Articles 3, 5 and 6 of the Convention. The Committee regrets that no information has been supplied by the Government in respect of the measures taken to amend section 388 of the Labour Code, which prohibits strikers from receiving financial assistance from foreign persons, and Decree No. 24 concerning the use of foreign gratuitous aid, so that workers’ and employers’ organizations may effectively organize their administration and activities and benefit from assistance from international organizations of workers and employers. The Committee notes the Government’s indication that Decree No. 24 does not prohibit receiving foreign aid, including from international trade unions, but only provides for conditions of its use and for the procedure of its registration. The Government reiterates that the provision in the Decree for dissolution of a trade union in case of violation has never been used; thus there is no basis for amending the existing procedure of receiving foreign aid. The Committee must recall that it does not consider that the fact that the dissolution provision has not been used can lead to the conclusion that trade union activities have not been hindered, as the mere existence of this prohibition and its legal consequences are sufficient to hinder trade unions from using financial assistance in this manner. The Committee must therefore reiterate that restrictions on the use of foreign aid for legitimate trade union activities is contrary to the right of national workers’ and employers’ organizations to receive financial assistance from international workers’ and employers’ organizations in pursuit of these aims and once again requests the Government to take the necessary measures to amend both Decree No. 24 and section 388 of the Labour Code so that workers’ organizations are not prohibited to use such aid to support industrial action or any other legitimate activity.

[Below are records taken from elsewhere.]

/-- The open coalescing buffer of the tally window closes and waits for its pulse (R357). -/
def State.tallyClose (s : State) : State :=
  match s.tally.openBuf with
  | none => s
  | some (page, o, bytes) =>
    ({ s with tally := { s.tally with openBuf := none } }).pulse
      { kind := .host, page := page, bytes := atOffset o bytes }

/-- TALLY_COMMIT: the payload's CRC is taken from the store and the header programmed with the newer SEQ + 1 (R356). -/
def execTallyCommit (s : State) : Host.Outcome State Fault Refusal :=
  let id := s.rd Reg.TALLY_RSEL
  let a := s.rd (Reg.TALLY_RDEF0_BASE id)
  let b := s.rd (Reg.TALLY_RDEF1 id)
  let npg := s.rd (Reg.TALLY_RDEF0_NPG id)
  let len := s.rd Reg.TALLY_RLEN
  let st := s.recGate id
  let st := if st ≠ Status.OK then st
    else match s.tally.begun with
      | some (i, _) =>
        if i ≠ id then Status.ILLEGAL_STATE else if 256 * npg < len then Status.BAD_ARG else Status.OK
      | none => Status.ILLEGAL_STATE
  let t :=
    if st ≠ Status.OK then (s.wr Reg.TALLY_RCMD_RSTAT st).result .tally 5 st
    else
      let toB := match s.tally.begun with | some (_, x) => x | none => false
      let s := s.tallyClose
      let m := s.tallyView
      let base := if toB then b else a
      let seq := ((recPick m id a b npg).seq + 1) % 2 ^ 18
      let h := [0xC2#8, BitVec.ofNat 8 id] ++ leBytes 3 seq ++ leBytes 2 len ++ [0xFF#8] ++
        leBytes 4 (crc32 (viewBytes m (256 * (base + 1)) len)).toNat
      let s := { s with tally := { s.tally with rcmd := some { id := id, commit := true } } }
      let s := s.wr Reg.TALLY_RCMD_RSTAT Status.BUSY
      (s.pulse { kind := .record, page := base, bytes := atOffset 0 (withCheck h) }).result .tally 5 Status.OK
  done fpTally s t

/-! ### The tally window (R357) -/

/-- Host buffers in use: the open one and those waiting or running. -/
def TallySt.used (t : TallySt) : Nat :=
  (if t.openBuf.isSome then 1 else 0) + (t.waiting.filter (fun p => decide (p.kind = .host))).length +
  (match t.running with | some p => if p.kind = .host then 1 else 0 | none => 0)

/-- A word written through the tally window: two bytes at store address `a`. -/
def State.tallyWindowWrite (s : State) (a : Nat) (v : Word) : State :=
  let page := a / 256
  if s.therm.tripped then s.winResult Status.DOWN
  else if page < 1024 ∨ 2047 < page then (s.wr Reg.TALLY_STAT_LAST Status.REFUSED).winResult Status.REFUSED
  else if s.pageLocked page then
    ((s.wr Reg.TALLY_STAT_LAST Status.LOCKED).bump Reg.TALLY_LOCKCNT).winResult Status.LOCKED
  else
    let two : List Byte := [BitVec.ofNat 8 v.toNat, BitVec.ofNat 8 (v.toNat / 256)]
    let cont : Bool := match s.tally.openBuf with
      | some (pg, o, bytes) => pg == page && o + bytes.length == a % 256
      | none => false
    let s := if cont then s else s.tallyClose
    if !cont && Nat.ble 2 s.tally.used then (s.wr Reg.TALLY_STAT_LAST Status.OVERRUN).winResult Status.OK
    else
      let buf := match s.tally.openBuf with
        | some (pg, o, bytes) => (pg, o, bytes ++ two)
        | none => (page, a % 256, two)
      let s := { s with tally := { s.tally with openBuf := some buf } }
      ((if (a + 2) % 256 = 0 then s.tallyClose else s).winEmpty 3).winResult Status.OK

/-- TALLY_WINDOW_WRITE (R357). -/
def execTallyWindowWrite (a : Nat) (v : Word) (s : State) : Host.Outcome State Fault Refusal :=
  done fpTally s (s.tallyWindowWrite a v)

/-- FLASH_BUFFER_TIMEOUT: 50 µs after its last write a program buffer closes (R343); the tally window coalesces in the same
way (R357), and `tally` says whose buffer it is (DEDUCED, notes/assumptions/76). -/
def execFlashBufferTimeout (tally : Bool) (s : State) : Host.Outcome State Fault Refusal :=
  done { regs := fpFlash.regs ++ fpTally.regs, parts := [.flash, .tally] } s
    (if tally then s.tallyClose else s.flashBufferTimeout)

end Sys2Proof.Machine
end

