/-- CMP_JOB_DONE: the running job ends, commits its output and records its result (Table 17-2). A job with a resident
source cannot end before its run (R364). -/
def execCmpJobDone (flash : Fin 3) (s : State) : Host.Outcome State Fault Refusal :=
  done fpCmp s
    (match s.cmp.running with
     | none => s
     | some j =>
       match j.archive with
       | some a => if j.run.isNone then s else s.archiveEnd j a flash.val
       | none =>
         match j.op with
         | 0 => s.deflateEnd j flash.val
         | 1 => s.inflateEnd j flash.val
         | 2 => if j.src = 3 ∧ j.run.isNone then s else s.planeEnd j flash.val
         | _ => s.unplaneEnd j)

/-- The engine leaves IN_SERVICE and SERVICE: every job ends DOWN with nothing committed (Table 17-2). -/
def State.cmpDown (s : State) : State :=
  let js := (match s.cmp.running with | some j => [j] | none => []) ++ s.cmp.queue
  let s := js.foldl (fun s j => s.cmpFail j Status.DOWN 0) s
  ({ s with cmp := { s.cmp with queue := [], running := none } }).cmpSync

/-! ### Result and pointer registers -/

/-- CMP_RSEL_WRITE: the entry of a job is copied into the result registers; one that is not kept reads HOLE, with what
the other result registers then hold left open (R360). -/
def execCmpRselWrite (v : Word) (s : State) : Host.Outcome State Fault Refusal :=
  let id := v.toNat % 256
  let st := s.gate .cmp false
  done fpCmp s
    (if st ≠ Status.OK then s.result .cmp 0x020 st
     else
     let s := (s.wr Reg.CMP_RSEL id).result .cmp 0x020 Status.OK
     match s.cmp.results.find? (fun r => r.id == id) with
     | some r =>
       (((((((s.wr Reg.CMP_RSTAT_STATUS r.status).wrB Reg.CMP_RSTAT_STORED r.stored).wrB Reg.CMP_RSTAT_BUCKED r.bucked).wr
         Reg.CMP_RSTAT_RESTARTS r.restarts).wr Reg.CMP_RSTAT_JOBID r.id).wrPair Reg.CMP_ROUT0 Reg.CMP_ROUT1 r.rout).wrPair
         Reg.CMP_RIN0 Reg.CMP_RIN1 r.rin).wr Reg.CMP_RLGEN r.rlgen
     | none =>
       [0x6021, 0x6022, 0x6024, 0x6026].foldl (fun s a =>
         (let (w, s) := s.freeW a
          s.wrKey a w.toNat)) s |>.wr Reg.CMP_RSTAT_STATUS Status.HOLE)

/-- CMP_OPTR_WRITE: an output pointer is written unless a job that appends to its memory is queued or runs (R363). -/
def execCmpOptrWrite (off : Fin 6) (v : Word) (s : State) : Host.Outcome State Fault Refusal :=
  let mem := off.val / 2
  let hits := fun (j : Job) => j.append && j.dst == mem
  let st := s.gate .cmp false
  let st := if st ≠ Status.OK then st
    else if s.cmp.queue.any hits || s.cmp.running.any hits then Status.ILLEGAL_STATE
    else Status.OK
  let x := if off.val % 2 = 1 then v.toNat % 1024 else v.toNat
  done fpCmp s ((if st = Status.OK then s.wrKey (0x6018 + off.val) x else s).result .cmp (0x018 + off.val) st)
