-- ==== Sys2Proof/Machine/Bursts.lean ====
section
/-! DEFINITION. Bursts and statistics passes: the run of the pixel engines over a frame (chapter 8), and what statistics,
occupants and the stands' records take from it (chapter 10). -/

namespace Sys2Proof.Machine
open Sys2Proof

/-- A field counted up by `n`, saturating. -/
def State.bumpBy (s : State) (f : Fld) (n : Nat) : State :=
  s.wr f (min (2 ^ (f.hi + 1 - f.lo) - 1) (s.rd f + n))

/-- A power domain takes a state. -/
def State.setDom (s : State) (d : Nat) (x : Domain) : State :=
  { s with power := { s.power with doms := vmod s.power.doms d (fun _ => x) } }

/-! ### Requests (R87, R141, R150) -/

/-- The domains of the pixel engines in service go to a state (R87). -/
def State.peDomains (s : State) (st : DomState) : State :=
  (List.range 4).foldl (fun s n => if s.peWorks n then s.setDom (10 + n) { st := st, pend := none } else s) s

/-- A resident run of a state or map field of the head is cut by a burst request (R364). -/
def State.cutForBurst (s : State) (h : Nat) : State :=
  match s.cmp.running with
  | some j => if j.kind = 6 then s.gapEnds h else (s.cutRun h).gapEnds h
  | none => s

/-- The port requests the burst of a closed frame; the engines wake (R141, R87). -/
def State.burstRequest (s : State) (h : Nat) (res : FrameRes) (slot0 : Nat) : State :=
  let b : Burst := { head := h, res := res, slot0 := slot0, cal := 0, late := false, ctx := none, raw := [],
                     frst := false, first := false }
  (({ s with bursts := { s.bursts with waiting := s.bursts.waiting ++ [b] } }).cutForBurst h).peDomains .on

/-- PE_RETENTION_ENTRY: after the last burst of a run the engines step down to retention (R87). -/
def execPeRetentionEntry (s : State) : Host.Outcome State Fault Refusal :=
  done { regs := [], parts := [.bursts, .power] } s
    (if s.bursts.running.isNone && s.bursts.waiting.isEmpty then
      ({ s with bursts := { s.bursts with awake := false } }).peDomains .ret
    else s)

/-! ### The latched values of a burst (R156, R161, R186) -/

/-- The values of a burst of head `h`, from the registers as they stand in `s`. -/
def State.burstCtx (s : State) (h : Nat) (res : FrameRes) (frst : Bool) : BurstCtx :=
  let i := res.set
  let dT := clampInt (-16384) 16383 ((res.fpa.toNat : Int) - s.rd (Reg.PE_TCAL h i))
  let sref := s.rdS (Reg.PE_SREF h i)
  let cv := s.curve h i
  let st := (s.standsOf h).map fun n => (n, corrPair cv (s.rd (Reg.STAND_SCFG_EPS n)) (s.rd (Reg.STAND_SCFG_TREFL n)))
  { width := s.rd (Reg.HEAD_WIDTH h), height := s.rd (Reg.HEAD_HEIGHT h), frame := res.frame.toNat
    d := (List.range 64).map fun k => driftOffset sref (s.rdS (Reg.PE_A1 h (64 * i + k))) (s.rdS (Reg.PE_A2 h (64 * i + k))) dT
    gt := (List.range 64).map fun k => s.rd (Reg.PE_GT h (64 * i + k))
    refine := s.rdB (Reg.PE_CTL_RFEN h) && res.frame.toNat % s.rd (Reg.PE_RPER h) == 0
    rgate := s.rd (Reg.PE_RGATE_RGATE h), rdead := s.rd (Reg.PE_RGATE_RDEAD h), rflat := s.rd (Reg.PE_RFLAT h)
    alpha256 := !s.rdB (Reg.PE_CTL_TFEN h) || frst
    mlo := s.rd (Reg.PE_TFMLO h), mhi := s.rd (Reg.PE_TFMHI h), alo := s.rd (Reg.PE_TFALPHA h)
    cvo := cv.cvo, wlo := s.rdS (Reg.SHUT_WLO h i), wscl := s.rd (Reg.SHUT_WSCL h i)
    lut := (s.head h).radTab.getD i []
    pair := (0, corrPair cv (s.rd (Reg.SHUT_EPS h)) (s.rd (Reg.SHUT_TREFL h))) :: st }

/-- The lines of a frame in ring order, where each slot carries the frame's tag and its line index (R158). -/
def State.ringLines (s : State) (h : Nat) (frame : BitVec 36) (slot0 : Nat) : Option (List (List Nat)) :=
  let ring := (s.head h).ring
  let line (y : Nat) : Option (List Nat) :=
    match (ring[(slot0 + y) % ring.length]?).join with
    | some sl => if sl.tagFrame = frameTag frame ∧ sl.tagLine = y then some (sl.pixels.map (·.toNat)) else none
    | none => none
  let ls := (List.range (s.rd (Reg.HEAD_HEIGHT h))).map line
  if ls.any (·.isNone) then none else some (ls.filterMap id)

/-! ### Start (R150, R153, R156, R158) -/

def fpBurst : Footprint :=
  { regs := [(0x3000, 0x5000), Blk.range .shut, Blk.range .stand, Blk.range .occ, Blk.range .ctx, Blk.range .cmp,
             Blk.range .vlv, Blk.range .clk, Blk.range .fab, Blk.range .tally, (0x2006, 0x2007), (0x9800, 0x9C00),
             (0x1000, 0x1001)]
    parts := [.bursts, .heads, .shut, .stat, .ctx, .points, .act, .tally, .cmp, .clock, .therm, .power, .freeCtr] }

/-- A frame dropped on the burst side, before or instead of its burst: PE_BSTAT reports DROPPED with its reason (R157,
R158). Within a recalibration its records carry HELD (R177, R200). -/
def State.burstDrop (s : State) (b : Burst) (late : Bool) : State :=
  let h := b.head
  let s := ((s.wr (Reg.PE_BSTAT_STATUS h) Status.DROPPED).wrB (Reg.PE_BSTAT_LATE h) late).wrB (Reg.PE_BSTAT_RING h) (!late)
  let s := if late then s.bump (Reg.PE_LATE h) else s.bump (Reg.PE_RING h)
  s.frameLost h b.res (if s.inRecal h then Status.HELD else Status.DROPPED)

/-- The mode of a burst that starts: finalization first, then the phase of a recalibration, else the normal pipeline. -/
def State.burstMode (s : State) (h : Nat) : Nat :=
  let x := s.shutHead h
  if x.final.isSome then Phase.FINAL
  else if x.recal.isSome then s.phase h
  else 0
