-- ==== Sys2Proof/Machine/Sha256.lean ====
section
/-! DEFINITION. SHA-256, as the digests of sections and of PUBKEY use it (R116, R117, R118). The function itself is that of
FIPS 180-4 (notes/assumptions/81). -/

namespace Sys2Proof.Machine
open Sys2Proof

/-- The round constants. -/
def shaK : List (BitVec 32) :=
  ([0x428A2F98, 0x71374491, 0xB5C0FBCF, 0xE9B5DBA5, 0x3956C25B, 0x59F111F1, 0x923F82A4, 0xAB1C5ED5] ++
   [0xD807AA98, 0x12835B01, 0x243185BE, 0x550C7DC3, 0x72BE5D74, 0x80DEB1FE, 0x9BDC06A7, 0xC19BF174] ++
   [0xE49B69C1, 0xEFBE4786, 0x0FC19DC6, 0x240CA1CC, 0x2DE92C6F, 0x4A7484AA, 0x5CB0A9DC, 0x76F988DA] ++
   [0x983E5152, 0xA831C66D, 0xB00327C8, 0xBF597FC7, 0xC6E00BF3, 0xD5A79147, 0x06CA6351, 0x14292967] ++
   [0x27B70A85, 0x2E1B2138, 0x4D2C6DFC, 0x53380D13, 0x650A7354, 0x766A0ABB, 0x81C2C92E, 0x92722C85] ++
   [0xA2BFE8A1, 0xA81A664B, 0xC24B8B70, 0xC76C51A3, 0xD192E819, 0xD6990624, 0xF40E3585, 0x106AA070] ++
   [0x19A4C116, 0x1E376C08, 0x2748774C, 0x34B0BCB5, 0x391C0CB3, 0x4ED8AA4A, 0x5B9CCA4F, 0x682E6FF3] ++
   [0x748F82EE, 0x78A5636F, 0x84C87814, 0x8CC70208, 0x90BEFFFA, 0xA4506CEB, 0xBEF9A3F7, 0xC67178F2])

/-- The initial hash value. -/
def shaH : List (BitVec 32) := [0x6A09E667, 0xBB67AE85, 0x3C6EF372, 0xA54FF53A, 0x510E527F, 0x9B05688C, 0x1F83D9AB, 0x5BE0CD19]

def shaSmall0 (x : BitVec 32) : BitVec 32 := x.rotateRight 7 ^^^ x.rotateRight 18 ^^^ x >>> 3
def shaSmall1 (x : BitVec 32) : BitVec 32 := x.rotateRight 17 ^^^ x.rotateRight 19 ^^^ x >>> 10
def shaBig0 (x : BitVec 32) : BitVec 32 := x.rotateRight 2 ^^^ x.rotateRight 13 ^^^ x.rotateRight 22
def shaBig1 (x : BitVec 32) : BitVec 32 := x.rotateRight 6 ^^^ x.rotateRight 11 ^^^ x.rotateRight 25
def shaCh (x y z : BitVec 32) : BitVec 32 := (x &&& y) ^^^ (~~~x &&& z)
def shaMaj (x y z : BitVec 32) : BitVec 32 := (x &&& y) ^^^ (x &&& z) ^^^ (y &&& z)

/-- The message schedule, newest word first: `n` words more from the sixteen of a block. -/
def shaSchedule : Nat → List (BitVec 32) → List (BitVec 32)
  | 0, ws => ws
  | n + 1, ws =>
    shaSchedule n ((shaSmall1 (ws.getD 1 0) + ws.getD 6 0 + shaSmall0 (ws.getD 14 0) + ws.getD 15 0) :: ws)

/-- One round on the eight working words a to h. -/
def shaRound (v : List (BitVec 32)) (kw : BitVec 32 × BitVec 32) : List (BitVec 32) :=
  match v with
  | [a, b, c, d, e, f, g, h] =>
    let t1 := h + shaBig1 e + shaCh e f g + kw.1 + kw.2
    let t2 := shaBig0 a + shaMaj a b c
    [t1 + t2, a, b, c, d + t1, e, f, g]
  | _ => v

/-- Big-endian words of bytes. -/
def shaWords : List Byte → List (BitVec 32)
  | a :: b :: c :: d :: t => (a ++ b ++ c ++ d) :: shaWords t
  | _ => []

def shaBlock (h : List (BitVec 32)) (blk : List Byte) : List (BitVec 32) :=
  let ws := (shaSchedule 48 (shaWords blk).reverse).reverse
  List.zipWith (· + ·) h ((shaK.zip ws).foldl shaRound h)

/-- The message padded to whole blocks. -/
def shaPad (m : List Byte) : List Byte :=
  m ++ [0x80#8] ++ List.replicate ((119 - m.length % 64) % 64) 0#8 ++ beBytes 8 (8 * m.length)

def shaBlocks : Nat → List (BitVec 32) → List Byte → List (BitVec 32)
  | 0, h, _ => h
  | n + 1, h, m => shaBlocks n (shaBlock h (m.take 64)) (m.drop 64)

/-- SHA-256 of a message: 32 bytes. -/
def sha256 (m : List Byte) : List Byte :=
  let p := shaPad m
  (shaBlocks (p.length / 64) shaH p).flatMap (fun w => beBytes 4 w.toNat)

end Sys2Proof.Machine
end

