/-- A header judged in the order of R116: the header, or the reason of the first failure. `read o n` gives bytes. -/
def readHeader (read : Nat → Nat → List Byte) (space : Nat) : Except Nat Header :=
  let h := read 0 160
  let nsec := leNat (slice h 12 2)
  let hlen := leNat (slice h 6 2)
  if slice h 0 6 ≠ [0x56#8, 0x52#8, 0x52#8, 0x4E#8, 0x01#8, 0x00#8] ∨ hlen ≠ 160 + 48 * nsec ∨ nsec = 0 ∨ 80 < nsec then
    .error Reason.HDR_INVALID
  else
    let all := read 0 hlen
    let zeroed := slice all 0 152 ++ List.replicate 4 0#8 ++ all.drop 156
    if all.length ≠ hlen ∨ (crc32 zeroed).toNat ≠ leNat (slice all 152 4) then .error Reason.HDR_CRC
    else
      let seq := leNat (slice h 8 3)
      let flags := (h.getD 11 0).toNat
      let total := leNat (slice h 16 4)
      match secRecords nsec (all.drop 160) with
      | none => .error Reason.HDR_INVALID
      | some rs =>
        if 2 ^ 18 ≤ seq ∨ 2 ≤ flags ∨ slice h 14 2 ≠ [0#8, 0#8] ∨ slice h 156 4 ≠ List.replicate 4 0#8 ∨
            rs.any (fun r => Nat.blt r.offset hlen || Nat.blt total (r.offset + r.length)) ∨ !secsApart rs ∨ space < total then
          .error Reason.HDR_INVALID
        else .ok { seq := seq, privlock := flags == 1, total := total, planlen := leNat (slice h 20 4), secs := rs }

/-- The header of a source. -/
def State.header (s : State) (src : ImgSrc) : Except Nat Header := readHeader (s.imgBytes src) (s.copySpace src)

/-! ### Authentication (R118) -/

/-- KEYHASH as its 32 bytes in the fuse shadow (Table 18-9, R390). -/
def State.keyHash (s : State) : List Byte := (List.range 32).map (fun j => BitVec.ofNat 8 (s.shadowField (32 + 8 * j) 8))

/-- KEYHASH is unprogrammed while all of its bits are 0. -/
def State.keySet (s : State) : Bool := s.keyHash.any (fun b => b != 0#8)

/-- The authentication of a source whose header is valid: 0, or the reason of its failure. -/
def State.authentic (s : State) (src : ImgSrc) (h : Header) : Nat :=
  if !s.keySet then 0
  else
    let all := s.imgBytes src 0 (160 + 48 * h.secs.length)
    let key := slice all 24 64
    if sha256 key ≠ s.keyHash then Reason.KEY
    else
      let digest := sha256 (slice all 0 88 ++ List.replicate 68 0#8 ++ all.drop 156)
      if P256.verify (beNat (slice key 0 32)) (beNat (slice key 32 32)) (beNat (slice all 88 32)) (beNat (slice all 120 32))
          (beNat digest) then 0
      else Reason.SIGNATURE

/-! ### Section contents (R117, R370) -/

/-- Every stream of a plane-coded section; none where one does not decode. -/
def decodePlanes : Nat → List Byte → Option (List Plane)
  | 0, _ => none
  | _, [] => some []
  | n + 1, bs =>
    match decodePlane bs with
    | .error _ => none
    | .ok (p, _, rest) => (decodePlanes n rest).map (fun ps => p :: ps)

/-- Stored bytes decoded: the content, or none where it does not decode to OUTLEN bytes. Plane-coded content stays as it is
stored. -/
def SecRec.decode (r : SecRec) (bs : List Byte) : Option (List Byte) :=
  match r.coding with
  | 0 => if r.outlen = r.length then some bs else none
  | 1 => match decodePlanes (bs.length + 1) bs with
    | some ps => if 3 * (ps.map (fun p => p.samples.length)).foldl (· + ·) 0 = r.outlen then some bs else none
    | none => none
  | _ => match inflate bs r.outlen with
    | .ok out _ _ => if out.length = r.outlen then some out else none
    | _ => none

/-- The content of a section of a source, or the reason of its failure: its digest first, then its decoding. -/
def State.section (s : State) (src : ImgSrc) (r : SecRec) : Except Nat (List Byte) :=
  let bs := s.imgBytes src r.offset r.length
  if sha256 bs ≠ r.digest then .error Reason.DIGEST
  else match r.decode bs with
    | some c => .ok c
    | none => .error Reason.DECODE

/-- Register types of Table 6-5. -/
def registerType (t : Nat) : Bool := (tableClass t).isSome && !memNat t [0x02, 0x11, 0x12, 0x20]

/-- Is the unit one that the variant has (Table 6-5, R120)? -/
def State.unitPresent (s : State) (t u : Nat) : Bool :=
  match t with
  | 0x07 => Nat.blt u 2 && s.loopPresent (256 * u)
  | 0x0B => Nat.blt u 2
  | 0x10 | 0x11 => s.headPresent u
  | 0x12 => s.headPresent (u / 4)
  | 0x20 => Nat.blt u 256
  | _ => u == 0

/-- The words of register runs, with their addresses; none where a run overruns the content or a word has bits above
bit 17. -/
def runWords : Nat → List Byte → Option (List (Nat × Nat))
  | 0, _ => none
  | _, [] => some []
  | f + 1, a0 :: a1 :: n0 :: n1 :: rest =>
    let a := a0.toNat + 256 * a1.toNat
    let n := n0.toNat + 256 * n1.toNat
    if rest.length < 3 * n then none
    else
      let ws := (List.range n).map (fun i => (a + i, leNat (slice rest (3 * i) 3)))
      if ws.any (fun w => Nat.ble (2 ^ 18) w.2) then none
      else (runWords f (rest.drop (3 * n))).map (fun t => ws ++ t)
  | _, _ => none

def sectionRuns (bs : List Byte) : Option (List (Nat × Nat)) := runWords (bs.length + 1) bs

/-- The words of register runs as far as they can be read, well formed or not: what a section names (R8, R117). -/
def runPrefix : Nat → List Byte → List (Nat × Nat)
  | 0, _ => []
  | f + 1, a0 :: a1 :: n0 :: n1 :: rest =>
    let a := a0.toNat + 256 * a1.toNat
    let n := n0.toNat + 256 * n1.toNat
    let ws := (List.range (min n (rest.length / 3))).map (fun i => (a + i, leNat (slice rest (3 * i) 3)))
    (if n != 0 && ws.isEmpty then [(a, 0)] else ws) ++ (if rest.length < 3 * n then [] else runPrefix f (rest.drop (3 * n)))
  | _, _ => []

def sectionNames (bs : List Byte) : List (Nat × Nat) := runPrefix (bs.length + 1) bs

/-- Register blocks of a section's owner (Table 6-5). -/
def sectionBlocks (t u : Nat) : List Blk :=
  match t with
  | 0x01 => [.sys, .pwr, .clk, .thm, .fab, .age]
  | 0x03 => [.tally]
  | 0x04 => [.afe, .adc]
  | 0x05 => [.fan, .vlv, .dac]
  | 0x06 => [.gpio]
  | 0x07 => [.ctl (Fin.ofNat 2 u)]
  | 0x08 => [.prf]
  | 0x09 => [.trc]
  | 0x0A => [.sched]
  | 0x0B => [.bus (Fin.ofNat 2 u)]
  | 0x10 => [.head (Fin.ofNat 4 u), .pe (Fin.ofNat 4 u)]
  | 0x13 => [.shut]
  | 0x14 => [.stand]
  | 0x15 => [.occ]
  | 0x16 => [.ctx]
  | 0x17 => [.cmp]
  | _ => []

/-- The register of an address belongs to the section's owner. -/
def sectionOwns (t u a : Nat) : Bool :=
  (match Blk.ofAddr a with
   | some b => (sectionBlocks t u).any (fun x => decide (x = b))
   | none => false) || (t == 1 && (a == 0x1802 || a == 0x2402))

/-- A word of a run names a resource that the variant lacks, by its address or by a selection value: a slot in CTL_SSEL or
TRC_CFG, a head in VLV_CFG, STAND_SCFG0, OCC_BSEL or CMP_JOP, a bond in HEAD_LINKCFG (R117). -/
def State.namesAbsent (s : State) (a w : Nat) : Bool :=
  match Blk.ofAddr a with
  | none => false
  | some b =>
    let off := a % 0x400
    !s.blkPresent b || s.regAbsent b off ||
    (match b with
     | .ctl c => off == 0x200 && !s.loopPresent (256 * c.val + w % 256)
     | .trc => Nat.blt off 0x40 && off % 0x10 == 0 && !s.loopPresent (w % 512)
     | .vlv => Nat.blt off 0x100 && off % 0x20 == 0 && !s.headPresent (w / 2 ^ 14 % 4)
     | .stand => off == 1 && !s.headPresent (w / 2 ^ 14 % 4)
     | .occ => off == 0x100 && !s.headPresent (w / 2 ^ 8 % 4)
     | .cmp => off == 0 && !s.headPresent (w / 2 ^ 6 % 4)
     | .head h => off == 0 && w / 2 ^ 17 % 2 == 1 && h.val % 2 == 0 && !s.headPresent (h.val + 1)
     | _ => false)

/-- One word written by the loader: steps 1 and 3 of R52 with the engine in LOADING; none where it fails the section (R117).
A reserved offset of an owned block discards it (R52). -/
def State.loadWord (s : State) (t u a w : Nat) : Option State :=
  if !sectionOwns t u a ∨ 0x3FC ≤ a % 0x400 ∨ s.namesAbsent a w then none
  else if t = 1 ∧ 0x20 ≤ a ∧ a ≤ 0x22 then s.tickLoad a w
  else match s.regKey a with
    | none => some s
    | some (_, key) =>
      let fs := s.fieldsOf key
      if fs.any (fun f => f.acc.judged && !f.rng.ok (bitsOf w f.hi f.lo)) then none
      else some (s.wrKey key (mergeWord fs (s.rdKey key) w))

The Committee considers that the current situation in Belarus remains far from ensuring full respect for freedom of association and the application of the provisions of the Convention. Noting the indications made by the Government in its report that it would continue with its efforts to implement the recommendations of the Commission of Inquiry and would actively involve the social partners and seek cooperation with the Office in that process, the Committee expresses the firm hope that the Government will take the necessary steps for the full implementation of the recommendations of the Commission of Inquiry without delay and will ensure that any new legislation in the field of trade union rights is in full conformity with the provisions of the Convention.
It further expresses the firm hope that any acts of interference by the public authorities in the internal activities of trade unions will be publicly condemned.
The Committee requests the Government to respond to the comments made by the ITUC dated 3 October 2007.
[The Government is asked to supply full particulars to the Conference at its 97th Session.]